Loads a C shared library via `dlopen` with `RTLD_GLOBAL` (so symbols are shared across libraries). Looks up the registration function by name, calls it to populate a struct of BMI function pointers, then calls through those pointers for all BMI operations.

```json
{
  "name": "bmi_c",
  "params": {
    "model_type_name": "CFE",
    "library_file": "/path/to/libcfebmi.so",
    "init_config": "./config/cat_config/CFE/{{id}}.ini",
    "registration_function": "register_bmi_cfe",
    "main_output_variable": "Q_OUT",
    "variables_names_map": {
      "atmosphere_water__liquid_equivalent_precipitation_rate": "QINSUR",
      "water_potential_evaporation_flux": "EVAPOTRANS"
    }
  }
}
```

The shared library must export a registration function matching this signature:

```c
Bmi* register_bmi_cfe(Bmi* model);
```

This function fills in the `Bmi` struct's function pointers and returns the pointer. The default function name is `register_bmi` if `registration_function` is omitted.

### bmi_fortran -- Fortran shared libraries

**Requires:** `--features fortran`

Loads Fortran BMI models. The adapter supports two modes:

1. **Single library** -- the `.so` implements both the registration function and the BMI interface directly.
2. **With middleware** -- a separate C-to-Fortran middleware library translates C-calling-convention calls to Fortran. The runner auto-detects a middleware library if one exists alongside the model library.

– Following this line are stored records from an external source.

-- ==== Sys2Proof/Certificates/Slice0/Obligations.lean ====
section
/-! DEFINITION. The statements for the provers. -/
open Sys2Proof Sys2Proof.Machine

/-- ADD, SUB, ADC, SBC (R155, R158). -/
def Obligations.AddSubtractResultAndFlags : Prop :=
  ∀ (g : GatherId) (d a b : RegId) (s : State), issues s g [d, a, b] [] →
    let c := coreOf s g
    let x := getW c a
    let y := getW c b
    let k : Nat := if c.c then 1 else 0
    let does (i : Instr) (r : Word) (carry : Bool) (exact : Int) : Prop :=
      ∃ t, exec i s = .next t ∧ onlyCore s t g ∧ setsOnly c (coreOf t g) d r ∧ samePoints c (coreOf t g) ∧
        goesOn c (coreOf t g) ∧ flagsZN (coreOf t g) r ∧ (coreOf t g).c = carry ∧ (coreOf t g).v = !fitsSigned exact
    does (.add g d a b) (x + y) (decide (2 ^ 32 ≤ x.toNat + y.toNat)) (x.toInt + y.toInt) ∧
    does (.sub g d a b) (x - y) (decide (y.toNat ≤ x.toNat)) (x.toInt - y.toInt) ∧
    does (.adc g d a b) (x + y + BitVec.ofNat 32 k) (decide (2 ^ 32 ≤ x.toNat + y.toNat + k)) (x.toInt + y.toInt + k) ∧
    does (.sbc g d a b) (x - y - BitVec.ofNat 32 (1 - k)) (decide (y.toNat + (1 - k) ≤ x.toNat)) (x.toInt - y.toInt - (1 - k : Nat))

/-- AND, OR, XOR, ANDN, MUL, MULH, MULHU, MIN, MAX, MINU, MAXU (R155, R158). -/
def Obligations.LogicMultiplyMinMaxResultAndFlags : Prop :=
  ∀ (g : GatherId) (d a b : RegId) (s : State), issues s g [d, a, b] [] →
    let c := coreOf s g
    let x := getW c a
    let y := getW c b
    let does (i : Instr) (r : Word) : Prop :=
      ∃ t, exec i s = .next t ∧ onlyCore s t g ∧ setsOnly c (coreOf t g) d r ∧ samePoints c (coreOf t g) ∧
        goesOn c (coreOf t g) ∧ flagsZN (coreOf t g) r ∧ (coreOf t g).c = c.c ∧ (coreOf t g).v = c.v
    does (.andW g d a b) (x &&& y) ∧ does (.orW g d a b) (x ||| y) ∧ does (.xorW g d a b) (x ^^^ y) ∧
    does (.andn g d a b) (x &&& ~~~y) ∧ does (.mul g d a b) (BitVec.ofNat 32 (x.toNat * y.toNat)) ∧
    does (.mulh g d a b) (BitVec.ofInt 32 (x.toInt * y.toInt / 2 ^ 32)) ∧
    does (.mulhu g d a b) (BitVec.ofNat 32 (x.toNat * y.toNat / 2 ^ 32)) ∧
    does (.minW g d a b) (BitVec.ofInt 32 (min x.toInt y.toInt)) ∧
    does (.maxW g d a b) (BitVec.ofInt 32 (max x.toInt y.toInt)) ∧
    does (.minu g d a b) (BitVec.ofNat 32 (min x.toNat y.toNat)) ∧
    does (.maxu g d a b) (BitVec.ofNat 32 (max x.toNat y.toNat))

/-- SHL, SHR, SAR, ROR and their immediate forms (R155, R157, R158). -/
def Obligations.ShiftResultAndFlags : Prop :=
  ∀ (g : GatherId) (d a : RegId) (s : State),
    let c := coreOf s g
    let x := getW c a
    let does (i : Instr) (n : Nat) (r : Word) (last : Bool) : Prop :=
      ∃ t, exec i s = .next t ∧ onlyCore s t g ∧ setsOnly c (coreOf t g) d r ∧ samePoints c (coreOf t g) ∧
        goesOn c (coreOf t g) ∧ flagsZN (coreOf t g) r ∧ (coreOf t g).c = (if n = 0 then c.c else last) ∧ (coreOf t g).v = c.v
    let left (n : Nat) : Word := BitVec.ofNat 32 (x.toNat * 2 ^ n)
    let right (n : Nat) : Word := BitVec.ofNat 32 (x.toNat / 2 ^ n)
    let arith (n : Nat) : Word := BitVec.ofInt 32 (x.toInt / 2 ^ n)
    let rot (n : Nat) : Word := BitVec.ofNat 32 (x.toNat / 2 ^ n + x.toNat % 2 ^ n * 2 ^ (32 - n))
    (∀ b : RegId, issues s g [d, a, b] [] →
      let n := (getW c b).toNat % 32
      does (.shl g d a b) n (left n) (x.getLsbD (32 - n)) ∧ does (.shr g d a b) n (right n) (x.getLsbD (n - 1)) ∧
      does (.sar g d a b) n (arith n) (x.getLsbD (n - 1)) ∧ does (.ror g d a b) n (rot n) ((rot n).getLsbD 31)) ∧
    (∀ n : Fin 32, issues s g [d, a] [] →
      does (.shli g d a n) n (left n) (x.getLsbD (32 - n)) ∧ does (.shri g d a n) n (right n) (x.getLsbD (n - 1)) ∧
      does (.sari g d a n) n (arith n) (x.getLsbD (n - 1)) ∧ does (.rori g d a n) n (rot n) ((rot n).getLsbD 31))

/-- ADDI, SUBI, ANDI, ORI, XORI, LUI (R142, R156). -/
def Obligations.ImmediateArithmeticResultAndFlags : Prop :=
  ∀ (g : GatherId) (d a : RegId) (imm : BitVec 16) (s : State), issues s g [d, a] [] →
    let c := coreOf s g
    let x := getW c a
    let does (i : Instr) (r : Word) (flags : Core → Prop) : Prop :=
      ∃ t, exec i s = .next t ∧ onlyCore s t g ∧ setsOnly c (coreOf t g) d r ∧ samePoints c (coreOf t g) ∧
        goesOn c (coreOf t g) ∧ flags (coreOf t g)
    let zn (r : Word) (c' : Core) : Prop := flagsZN c' r ∧ c'.c = c.c ∧ c'.v = c.v
    let y : Word := BitVec.ofInt 32 imm.toInt
    let z : Word := BitVec.ofNat 32 imm.toNat
    does (.addi g d a imm) (x + y) (fun c' => flagsZN c' (x + y) ∧ c'.c = decide (2 ^ 32 ≤ x.toNat + y.toNat) ∧
      c'.v = !fitsSigned (x.toInt + imm.toInt)) ∧
    does (.subi g d a imm) (x - y) (fun c' => flagsZN c' (x - y) ∧ c'.c = decide (y.toNat ≤ x.toNat) ∧
      c'.v = !fitsSigned (x.toInt - imm.toInt)) ∧
    does (.andi g d a imm) (x &&& z) (zn (x &&& z)) ∧ does (.ori g d a imm) (x ||| z) (zn (x ||| z)) ∧
    does (.xori g d a imm) (x ^^^ z) (zn (x ^^^ z)) ∧
    does (.lui g d imm) (BitVec.ofNat 32 (imm.toNat * 65536)) (sameFlags c)

/-- LDW, LDH, LDHU, LDB, LDBU (R160). -/
def Obligations.LocalLoadReadsLocalMemory : Prop :=
  ∀ (g : GatherId) (d a : RegId) (imm : BitVec 16) (s : State), issues s g [d, a] [] →
    let c := coreOf s g
    let p := ((getW c a).toNat + (BitVec.ofInt 32 imm.toInt).toNat) % 2 ^ 32
    let m := (gatherOf s g).lmem
    let byte (k : Nat) : Nat := (lmemByte m (p + k)).toNat
    let sext (w v : Nat) : Word := BitVec.ofInt 32 (if v < 2 ^ (w - 1) then (v : Int) else (v : Int) - 2 ^ w)
    let loads (t : State) (v : Word) : Prop := setsOnly c (coreOf t g) d v ∧ samePoints c (coreOf t g) ∧
      sameFlags c (coreOf t g) ∧ goesOn c (coreOf t g) ∧ gatherOf t g = { gatherOf s g with cur := coreOf t g, stall := 0 }
    let does (i : Instr) (n : Nat) (v : Word) : Prop :=
      (p ≤ 0xFFF ∧ p % n = 0 →
        (eccAt s 1 g (p / 4) = none → ∃ t, exec i s = .next t ∧ onlyCore s t g ∧ loads t v) ∧
        (eccAt s 1 g (p / 4) = some false → ∃ t, exec i s = .next t ∧ loads t v ∧ keeps s t [.regs, .rcv, .gathers, .eng] ∧
          (∀ h, h ≠ g.val → gatherOf t h = gatherOf s h) ∧ keepsRegs s t [A.LEHR_CNT] ∧
          fget t F.LEHR_CNT_CORRECTED = min 0xFF (fget s F.LEHR_CNT_CORRECTED + 1)) ∧
        (eccAt s 1 g (p / 4) = some true → exec i s = .next s)) ∧
      (0xFFF < p ∨ p % n ≠ 0 → ∃ t, exec i s = .next t ∧ (gatherOf t g).phase = .fault ∧ coreOf t g = c ∧
        fget t (F.G_FAULT_CODE g) = (if 0xFFF < p then 3 else 2))
    does (.ldw g d a imm) 4 (BitVec.ofNat 32 (byte 0 + 2 ^ 8 * byte 1 + 2 ^ 16 * byte 2 + 2 ^ 24 * byte 3)) ∧
    does (.ldh g d a imm) 2 (sext 16 (byte 0 + 2 ^ 8 * byte 1)) ∧
    does (.ldhu g d a imm) 2 (BitVec.ofNat 32 (byte 0 + 2 ^ 8 * byte 1)) ∧
    does (.ldb g d a imm) 1 (sext 8 (byte 0)) ∧ does (.ldbu g d a imm) 1 (BitVec.ofNat 32 (byte 0))

/-- STW, STH, STB (R160, R162, R163). -/
def Obligations.LocalStoreWritesItsBytesAlone : Prop :=
  ∀ (g : GatherId) (d a : RegId) (imm : BitVec 16) (s : State), issues s g [d, a] [] →
    let c := coreOf s g
    let x := gatherOf s g
    let p := ((getW c a).toNat + (BitVec.ofInt 32 imm.toInt).toNat) % 2 ^ 32
    let does (i : Instr) (n : Nat) : Prop := p ≤ 0xFFF ∧ p % n = 0 →
      (x.journal.length < 256 → ∃ t, exec i s = .next t ∧
        (∀ k < n, lmemByte (gatherOf t g).lmem (p + k) = BitVec.ofNat 8 ((getW c d).toNat / 2 ^ (8 * k))) ∧
        (∀ q, q < p ∨ p + n ≤ q → lmemByte (gatherOf t g).lmem q = lmemByte x.lmem q) ∧
        (gatherOf t g).journal = x.journal ++ [.undo p ((List.range n).map (fun k => lmemByte x.lmem (p + k)))] ∧
        coreOf t g = { c with pc := c.pc + 1 } ∧
        gatherOf t g = { x with cur := coreOf t g, lmem := (gatherOf t g).lmem, journal := (gatherOf t g).journal, stall := 0 } ∧
        fget t (F.G_JHW_HIGH g) = max (fget s (F.G_JHW_HIGH g)) (x.journal.length + 1) ∧
        keepsRegs s t [A.G_JHW g] ∧ keeps s t [.regs, .gathers, .eng] ∧ (∀ h, h ≠ g.val → gatherOf t h = gatherOf s h) ∧
        t.eng = { s.eng with issued := (s.eng.issued + 1) % 2 ^ 64 }) ∧
      (256 ≤ x.journal.length → ∃ t, exec i s = .next t ∧ (gatherOf t g).phase = .fault ∧ coreOf t g = c ∧
        fget t (F.G_FAULT_CODE g) = 4)
    does (.stw g d a imm) 4 ∧ does (.sth g d a imm) 2 ∧ does (.stb g d a imm) 1

/-- LDC, STC (R161, R164). -/
def Obligations.CommonMemoryAccessIsHeld : Prop :=
  ∀ (g : GatherId) (d a : RegId) (imm : BitVec 16) (s : State), issues s g [d, a] [] →
    let c := coreOf s g
    let x := gatherOf s g
    let p := ((getW c a).toNat + (BitVec.ofInt 32 imm.toInt).toNat) % 2 ^ 32
    p ≤ 0xFFFFF → p % 4 = 0 →
    (x.journal.length < 256 → ∃ t, exec (.stc g d a imm) s = .next t ∧
      gatherOf t g = { x with cur := { c with pc := c.pc + 1 }, journal := x.journal ++ [.stc p (getW c d)], stall := 0 } ∧
      (∀ q, cmemWord t q = cmemWord s q) ∧ t.eng = { s.eng with issued := (s.eng.issued + 1) % 2 ^ 64 } ∧
      fget t (F.G_JHW_HIGH g) = max (fget s (F.G_JHW_HIGH g)) (x.journal.length + 1) ∧
      keepsRegs s t [A.G_JHW g] ∧ keeps s t [.regs, .gathers, .eng] ∧ (∀ h, h ≠ g.val → gatherOf t h = gatherOf s h)) ∧
    (x.ops.length < 8 → inFlight s < 512 → ∃ t, exec (.ldc g d a imm) s = .next t ∧ onlyGather s t g ∧
      gatherOf t g = { x with cur := { c with pc := c.pc + 1 }, stall := 0, nextTag := x.nextTag + 1
                              ops := x.ops ++ [⟨x.nextTag, .ldc (heldStore p x.journal) p, [d], []⟩] })

/-- DIV, DIVU, REM, REMU, SQRT (R159) and their completion (R149). -/
def Obligations.DivideAndRootIssueAndComplete : Prop :=
  ∀ (g : GatherId) (d a b : RegId) (s : State),
    let c := coreOf s g
    let o := gatherOf s g
    let x := getW c a
    let y := getW c b
    o.ops.length < 8 → inFlight s < 512 → (∀ q ∈ o.ops, q.tag < o.nextTag) →
    let does (i : Instr) (good : Word → Prop) : Prop := ∃ t v, good v ∧ exec i s = .next t ∧ onlyGather s t g ∧
      gatherOf t g = { o with cur := { c with pc := c.pc + 1 }, stall := 0, nextTag := o.nextTag + 1
                              ops := o.ops ++ [⟨o.nextTag, .value v, [d.val], []⟩] } ∧
      ∀ k : Fin 8, k.val = o.ops.length → ∃ u, exec (.asyncCompletion g k) t = .next u ∧ (gatherOf u g).ops = o.ops ∧
        setsOnly c (coreOf u g) d v ∧ samePoints c (coreOf u g) ∧ sameFlags c (coreOf u g) ∧ (coreOf u g).pc = c.pc + 1
    (issues s g [d, a, b] [] →
      does (.divW g d a b) (fun v => if y = 0 then v = (if 0 ≤ x.toInt then 0x7FFFFFFF else 0x80000000)
        else v = BitVec.ofInt 32 (x.toInt.tdiv y.toInt)) ∧
      does (.divu g d a b) (fun v => if y = 0 then v = 0xFFFFFFFF else v.toNat = x.toNat / y.toNat) ∧
      does (.remW g d a b) (fun v => if y = 0 then v = x else v.toInt = x.toInt.tmod y.toInt) ∧
      does (.remu g d a b) (fun v => if y = 0 then v = x else v.toNat = x.toNat % y.toNat)) ∧
    (issues s g [d, a, 0] [] →
      does (.sqrt g d a) (fun v => v.toNat * v.toNat ≤ x.toNat ∧ x.toNat < (v.toNat + 1) * (v.toNat + 1)))

/-- BC, CALL, JR, CALLR (R144, R166). -/
def Obligations.BranchSetsThePc : Prop :=
  ∀ (g : GatherId) (s : State),
    let c := coreOf s g
    let target (i : Int) : Nat := (((c.pc : Int) + i) % 2 ^ 32).toNat
    let holds : Nat → Bool := fun k => match k with
      | 0 => true | 1 => c.z | 2 => !c.z | 3 => c.c | 4 => !c.c | 5 => c.c && !c.z | 6 => !c.c || c.z
      | 7 => c.n == c.v | 8 => c.n != c.v | 9 => !c.z && c.n == c.v | 10 => c.z || c.n != c.v
      | 11 => c.n | 12 => !c.n | 13 => c.v | _ => !c.v
    let link : Word := BitVec.ofNat 32 (c.pc + 1)
    let goes (i : Instr) (pc : Nat) (words : Core → Prop) : Prop :=
      ∃ t, exec i s = .next t ∧ onlyCore s t g ∧ (coreOf t g).pc = pc ∧ words (coreOf t g) ∧ samePoints c (coreOf t g) ∧
        sameFlags c (coreOf t g) ∧ (coreOf t g).prio = c.prio
    (issues s g [] [] → ∀ (k : Fin 16) (off : BitVec 22), k.val ≠ 15 →
      goes (.bc g k off) (if holds k then target off.toInt else c.pc + 1) (sameWords c)) ∧
    (issues s g [31] [] → ∀ off : BitVec 26, goes (.call g off) (target off.toInt) (fun c' => setsOnly c c' 31 link)) ∧
    (∀ a : RegId, issues s g [a] [] → goes (.jr g a) (getW c a).toNat (sameWords c)) ∧
    (∀ a : RegId, issues s g [31, a] [] → goes (.callr g a) (getW c a).toNat (fun c' => setsOnly c c' 31 link))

The adapter passes an opaque handle pointer as the first argument to all BMI calls, matching the convention used by Fortran BMI implementations.

```json
{
  "name": "bmi_fortran",
  "params": {
    "model_type_name": "NoahOWP",
    "library_file": "/path/to/libsurfacebmi.so",
    "init_config": "./config/cat_config/NOAH-OWP-M/{{id}}.input",
    "main_output_variable": "QINSUR",
    "variables_names_map": {
      "PRCPNONC": "precip_rate",
      "SFCTMP": "TMP_2maboveground",
      "SFCPRS": "PRES_surface",
      "Q2": "SPFH_2maboveground",
      "UU": "UGRD_10maboveground",
      "VV": "VGRD_10maboveground",
      "LWDN": "DLWRF_surface",
      "SOLDN": "DSWRF_surface"
    }
  }
}
```

### bmi_python -- Python BMI classes

**Requires:** `--features python`

Loads a Python class that implements the BMI interface. Values are exchanged via numpy arrays. There are two ways to specify the Python class:

**Option 1: `python_type` (preferred)** -- a dotted module path where the last component is the class name:

```json
{
  "name": "bmi_python",
  "params": {
    "model_type_name": "LSTM",
    "python_type": "bmi_lstm.bmi_LSTM",
    "init_config": "./config/cat_config/LSTM/{{id}}.yml",
    "main_output_variable": "land_surface_water__runoff_volume_flux",
    "variables_names_map": {
      "atmosphere_water__liquid_equivalent_precipitation_rate": "precip_rate",
      "land_surface_air__temperature": "TMP_2maboveground"
    }
  }
}
```

This imports `bmi_lstm` and instantiates `bmi_LSTM()`. The package must be installed or on `PYTHONPATH`.

**Option 2: `library_file` + `registration_function`** -- loads a `.py` file directly:

```json
{
  "name": "bmi_python",
  "params": {
    "model_type_name": "MyModel",
    "library_file": "/path/to/my_model.py",
    "registration_function": "MyBmiClass",
    "init_config": "./config/cat_config/MyModel/{{id}}.yml",
    "main_output_variable": "output_var"
  }
}
```

This reads the file, adds its parent directory to `sys.path`, imports the module by filename, and instantiates `MyBmiClass()`.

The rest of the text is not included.